At budget 2048 on the submission-validation run:
| Method | Mean classes found | Mean total hits |
|---|---|---|
| Hypothesis-targeted | 13.00 | 2562.00 |
| Powers-only ablation | 11.00 | 920.50 |
| RDT full | 10.00 | 274.60 |
| Boundary-only ablation | 9.00 | 561.30 |
| RDT+Sobol | 9.00 | 418.10 |
| Random uniform | 4.00 | 532.70 |
| Sobol | 4.00 | 539.20 |
| Halton | 4.00 | 539.00 |
| Latin hypercube | 4.00 | 539.40 |
This result supports RDT-cover as an edge-case complement to random and low-discrepancy sampling. It also narrows the claim. The powers-only ablation found more classes than full RDT-cover on this corpus, so power and scale anchors explain much of the useful behavior. Hypothesis-targeted coverage found the most classes because it uses predicate-aware strategies.
The property benchmark tells the same story in a different way. RDT-cover found failures in the division, overflow, log/exp, and near-singular-matrix checks, but it did not find the tangent-periodicity failure at budget 512. That keeps the correct claim narrow: RDT-cover is a deterministic multiscale schedule that can improve blind coverage, not a replacement for property-based testing, fuzzing, or tuned edge-case strategies.
Residual Sampling Failure Case
The residual sampler is included because failures are useful. On the real California Housing residual field, greedy top-residual selection beats RDT-tuned selection:
That is why the residual sampler remains a research module.

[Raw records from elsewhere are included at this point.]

/-- R421, R288, R289, R280, R281: a fence at scope core completes at once and changes nothing else; a wider one completes once the earlier accesses that it
orders are performed, and waits till then. FENCE.ACQ merges the pending acquires into the sync vector, FENCE.REL makes a release point, FENCE.INV empties
the read cache. FENCE.SC at scope core or dom is an illegal instruction, and at another scope it sends its drain mark after its drain. -/
def Obligations.Fences : Prop :=
  ∀ (s : State) (c : BitVec 2),
    let m := markFence s
    (c = 0 → CompletesWith (.fenceAcq c) s 1 id ∧ CompletesWith (.fenceRel c) s 1 id ∧ CompletesWith (.fenceAr c) s 1 id)
    ∧ (c ≠ 0 →
      (drained m.core true false = true →
        ∃ t, exec (.fenceAcq c) s = .next t ∧ Retires 1 s t ∧ t.core.race.v = mergeCounts s.core.race.v s.core.race.p ∧ t.core.race.p = []
          ∧ t.core.g = s.core.g ∧ SameMemory s t)
      ∧ (drained m.core true false = false → exec (.fenceAcq c) s = .next (sBlock m))
      ∧ (drained m.core true true = true →
        (∃ t, exec (.fenceRel c) s = .next t ∧ Retires 1 s t ∧ t.core.race.own = s.core.race.own + 1 ∧ t.core.relArmed = true
          ∧ t.core.g = s.core.g ∧ SameMemory s t)
        ∧ (∃ t, exec (.fenceAr c) s = .next t ∧ Retires 1 s t ∧ t.core.race.own = s.core.race.own + 1 ∧ t.core.race.p = []
          ∧ t.core.g = s.core.g ∧ SameMemory s t))
      ∧ (drained m.core true true = false → exec (.fenceRel c) s = .next (sBlock m) ∧ exec (.fenceAr c) s = .next (sBlock m)))
    ∧ (drained m.core true false = true → ∃ t, exec (.fenceInv c) s = .next t ∧ Retires 65 s t ∧ t.core.readCache = [] ∧ t.core.g = s.core.g ∧ SameMemory s t)
    ∧ (c = 0 ∨ c = 3 → TrapsS (.fenceSc c) s .illegal 0)
    ∧ (c = 1 ∨ c = 2 → s.core.phase ≠ 2 → drained m.core true true = true →
      ∃ t f, exec (.fenceSc c) s = .next t ∧ t.scFences = s.scFences ++ [f] ∧ f.core = s.coreId ∧ f.scope = c.toNat ∧ t.core.phase = 2 ∧ t.core.pc = s.core.pc
        ∧ t.core.race.own = s.core.race.own + 1 ∧ SameMemory s t)
    ∧ (c = 1 ∨ c = 2 → s.core.phase = 2 → (∀ f ∈ s.scFences, f.core ≠ s.coreId) → CompletesWith (.fenceSc c) s 1 id)

/-! ### Columns: common words (11_isa_formats R338, 13_isa_vector R392) -/

/-- R338, R392, R178, R181, R173: the common words of a column. QPUT appends a token, an e register's address and tag, the first 8 bytes of a v register
with its poison, or a handle, where the queue has room, and waits where it has none; QGET takes the head, and waits for one; FSET and FCLR write a flag;
FWAIT waits for its value, and joins the commands that the flag it finds set reports (09 R281); after NOPG the next word counts from its count on. -/
def Obligations.CommonColumnWords : Prop :=
  ∀ (s : State),
    let c := cyc s
    (∀ o : CQ, reject? (.colQput o) = none →
      let q := readQ s o.q
      let room : Prop := q.entries.length + (if q.freedAt = c then q.freedN else 0) < 16
      let appends (x : Dword) (token poison : Bool) : Prop :=
        ColCompletes (.colQput o) s o.col 0
          (writeQ o.q { q with entries := q.entries ++ [{ payload := x, token := token, poison := poison, stamp := c }] })
      (¬ room → ColWaits (.colQput o) s o.col)
      ∧ (room → selClass o = 0 → appends 0 true false)
      ∧ (room → selClass o = 1 → appends ((readE s (selE o)).tag ++ (readE s (selE o)).addr) false false)
      ∧ (room → selClass o = 2 → VIdle s (selV o) → appends (BitVec.ofNat 64 (readV s (selV o)).data.toNat) false (readV s (selV o)).poison)
      ∧ (room → selClass o = 3 → appends (BitVec.ofNat 64 ((readAh s (selAh o)).handles.toList.getD (selElem o) 0).toNat) false false))
    ∧ (∀ o : CQ, reject? (.colQget o) = none →
      let q := readQ s o.q
      let ready := q.entries.filter fun e => e.stamp < c
      let popped : Queue := { q with entries := q.entries.drop 1, freedAt := c, freedN := if q.freedAt = c then q.freedN + 1 else 1 }
      (ready = [] → ColWaits (.colQget o) s o.col)
      ∧ (∀ e rest, ready = e :: rest →
        let x : Dword := if e.token then 0 else e.payload
        (selClass o = 0 → ColCompletes (.colQget o) s o.col 0 (writeQ o.q popped))
        ∧ (selClass o = 1 → e.poison = false → ColCompletes (.colQget o) s o.col 0 (fun s => writeQ o.q popped
            (writeE (selE o) { readE s (selE o) with addr := x.extractLsb' 0 48, tag := x.extractLsb' 48 16 } s)))
        ∧ (selClass o = 1 → e.poison = true → ColTraps (.colQget o) s o.col (trapOf .poison))
        ∧ (selClass o = 2 → VIdle s (selV o) →
            let r := readV s (selV o)
            ∃ y : BitVec 65536, (∀ i, i < 65536 → y.getLsbD i = if i < 64 then x.getLsbD i else r.data.getLsbD i)
              ∧ ColCompletes (.colQget o) s o.col 0 (fun s => writeQ o.q popped
                  (post c (colOrder o.col) (.vWrite (selV o) y r.tag r.rows r.cols (r.poison || e.poison) false) s)))
        ∧ (selClass o = 3 → (readA s (selAh o)).ctx.isOpen = false → (readA s (selAh o)).ctx.closing = 0 ∨ (readA s (selAh o)).ctx.closing < c → e.poison = false →
            ColCompletes (.colQget o) s o.col 0 (fun s => writeQ o.q popped (getHandle o x s)))
        ∧ (selClass o = 3 → (readA s (selAh o)).ctx.isOpen = true → ColTraps (.colQget o) s o.col (trapOf .illegal))))
    ∧ (∀ o : CF, ColCompletes (.colFset o) s o.col 0 (modCore (flagPut o.f.toNat true))
        ∧ ColCompletes (.colFclr o) s o.col 0 (modCore (flagPut o.f.toNat false)))
    ∧ (∀ o : CFW, (flagSeen s.core o.f.toNat = decide (o.v = 1) → ColCompletes (.colFwait o) s o.col 0 (fun s => if o.v = 1 then joinFlag o.f.toNat s else s))
        ∧ (flagSeen s.core o.f.toNat ≠ decide (o.v = 1) → ColWaits (.colFwait o) s o.col))
    ∧ (∀ o : CN, ColCompletes (.nopg o) s o.col o.n.toNat id)

/-! ### Vector words (13_isa_vector) -/

/-- R372, R373, R374, R375, R378, R379, R380, R240, R246: vector floating arithmetic. Each active element is the exact value rounded once under RMODE with its
own draw, or the exact minimum, maximum or sign change, or the special function; the others keep their bits or become zero; the result is on its way with
the latency of R375, and the flags with it. -/
def Obligations.VectorFloatResults : Prop :=
  ∀ (s : State),
    let mode := rmode s
    let rdn : Bool := mode = .rdn
    let st := s.core.sys.srState.toNat
    slotBusy s.core.units (cyc s) .arith = false →
    (∀ o : V3,
      let a := readV s o.a
      let b := readV s o.b
      let tag := a.tag.toNat
      let m := maskBit s o.k
      let n := a.rows * a.cols
      let busy := max 1 (ceilDiv (n * vWidth a) 8192)
      VLikes s o.a o.b tagsF →
      (VDest s o.d tag a.rows a.cols m →
        let rounds (i : Instr) (lat : Nat) (x : Nat → XReal × Bool) : Prop :=
          SendsLanes i s o.d .arith lat busy tag a.rows a.cols m (a.poison || b.poison) (fun j => roundedLane tag mode true m st j (x j)) (drawsTo mode m st n)
        let exact (i : Instr) (x : Nat → XReal) : Prop :=
          SendsLanes i s o.d .arith 3 busy tag a.rows a.cols m (a.poison || b.poison) (fun j => ((roundBits tag .rne 0 true (x j)).1, {})) st
        rounds (.vadd o) 3 (fun j => exactSum rdn [vValue a j, vValue b j])
        ∧ rounds (.vsub o) 3 (fun j => exactSum rdn [vValue a j, (vValue b j).neg])
        ∧ rounds (.vmul o) 4 (fun j => sumProducts rdn [xmulNv (vValue a j) (vValue b j)])
        ∧ exact (.vmin o) (fun j => xMin (vValue a j) (vValue b j))
        ∧ exact (.vmax o) (fun j => xMax (vValue a j) (vValue b j))
        ∧ exact (.vcpsgn o) (fun j => if (vLane b j).testBit (vWidth a - 1) then (vValue a j).abs.neg else (vValue a j).abs))
      ∧ (VLikes s o.a o.d tagsF →
        let d := readV s o.d
        let fuses (i : Instr) (x : Nat → XReal × Bool) : Prop :=
          SendsLanes i s o.d .arith 4 busy tag a.rows a.cols m (a.poison || b.poison || d.poison)
            (fun j => roundedLane tag mode true m st j (x j)) (drawsTo mode m st n)
        let product (j : Nat) := xmulNv (vValue a j) (vValue b j)
        fuses (.vfma o) (fun j => sumProducts rdn [product j, (vValue d j, false)])
        ∧ fuses (.vfms o) (fun j => sumProducts rdn [product j, ((vValue d j).neg, false)])
        ∧ fuses (.vfnma o) (fun j => sumProducts rdn [((product j).1.neg, (product j).2), (vValue d j, false)])))
    ∧ (∀ o : V2,
      let a := readV s o.a
      let tag := a.tag.toNat
      let m := maskBit s o.k
      let n := a.rows * a.cols
      VIdle s o.a → VDest s o.d tag a.rows a.cols m →
      (tag ∈ tagsF →
        let exact (i : Instr) (x : Nat → XReal) : Prop :=
          SendsLanes i s o.d .arith 3 (max 1 (ceilDiv (n * vWidth a) 8192)) tag a.rows a.cols m a.poison (fun j => ((roundBits tag .rne 0 true (x j)).1, {})) st
        exact (.vabs o) (fun j => (vValue a j).abs) ∧ exact (.vneg o) (fun j => (vValue a j).neg))
      ∧ (tag ∈ tagsF16 →
        let special (i : Instr) (g : XReal → XReal × FpFlags) : Prop :=
          SendsLanes i s o.d .arith 14 (max 1 (ceilDiv n 256)) tag a.rows a.cols m a.poison
            (fun j =>
              let y := g (vValue a j)
              let q := roundBits tag .rne 0 true y.1
              (q.1, { y.2 with nx := q.2.nx, uf := q.2.uf })) st
        special (.vexp2 o) exp2Alg ∧ special (.vlog2 o) log2Alg ∧ special (.vrcp o) rcpAlg ∧ special (.vrsq o) rsqAlg ∧ special (.vsqrt o) sqrtAlg
          ∧ special (.vsigm o) sigmAlg))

It needs full PDE/PINN training loops and RAR/RAD-style baselines before it can support any training claim.
Installation
From PyPI:
python -m pip install rdt-adaptive-hierarchy
For local development from a checkout:
python -m venv .venv
. .venv/bin/activate
python -m pip install -e ".[test]"
Public-data reruns use scikit-learn:
python -m pip install -e ".[test,data]"
Full release-check dependencies include optional geospatial baselines, Hypothesis integration, memory profiling, package build tooling, and public-data support:
python -m pip install -e ".[dev]"
Quick Start
import numpy as np
from rdt_adaptive_hierarchy import RDTStablePartition, movement_fraction
points = np.random.default_rng(0).random((1000, 2))
partitioner = RDTStablePartition(max_buckets=32).fit(points)
labels_16 = partitioner.assign_training(16)
labels_20 = partitioner.assign_training(20)
print(movement_fraction(labels_16, labels_20))
Expected output is a movement fraction near 0.125 for this small random example.
Run examples:
python examples/stable_partition_basic.py
python examples/cover_basic.py
python examples/geometry_validation_basic.py
python examples/residual_sampler_research_demo.py
python examples/cover_hypothesis_basic.py
Benchmark Commands
Fast smoke runs:
python -m rdt_adaptive_hierarchy.benchmarks.stable_partition_bench --seeds 2 --n 2000 --output-dir results/tmp/stable_partition
python -m rdt_adaptive_hierarchy.benchmarks.cover_bench --seeds 2 --budgets 256 --output-dir results/tmp/cover
python -m rdt_adaptive_hierarchy.benchmarks.residual_sampler_bench --seeds 2 --n-side 48 --output-dir results/tmp/residual
python -m rdt_adaptive_hierarchy.benchmarks.geometry_bench --output-dir results/tmp/geometry
Tests:
pytest -q
Current local validation: 23 passed.
GitHub Actions runs tests on Python 3.11 and 3.12, executes public examples, runs benchmark smoke checks, builds source/wheel distributions, and checks package metadata with Twine.
Repository Map
| Path | Purpose |
|---|---|
src/rdt_adaptive_hierarchy/core/ |
Core cells, hierarchy, labels, metrics, coverage, refinement, validation. |
src/rdt_adaptive_hierarchy/applications/ |
Stable partitioning, RDT-cover, residual sampler, geometry validation, shell diagnostics. |
src/rdt_adaptive_hierarchy/baselines/ |
Jump Hash, virtual-node hashing, rendezvous hashing, Morton, Hilbert, H3, S2, geohash, grid, random, Sobol, Latin hypercube, Hypothesis-targeted coverage. |
src/rdt_adaptive_hierarchy/benchmarks/ |
Runnable benchmark entry points. |
examples/ |
Short scripts that show the public API. |
docs/ |
Definitions, framework specification, claims, limitations, prior work, reproducibility. |
results/ |
Interpreted summaries and raw benchmark artifacts. |
paper/ |
Complete Markdown draft, references, and methods-paper notes. |
What Is Not Claimed
This project does not claim that RDT is:
- a universal algorithm,
- a universal entropy theory,
- a cryptographic primitive,
- a turbulence or magnetohydrodynamics closure theory,
- a general compressor,
- a general anomaly detector,
- a replacement for all standard spatial indexes or testing tools.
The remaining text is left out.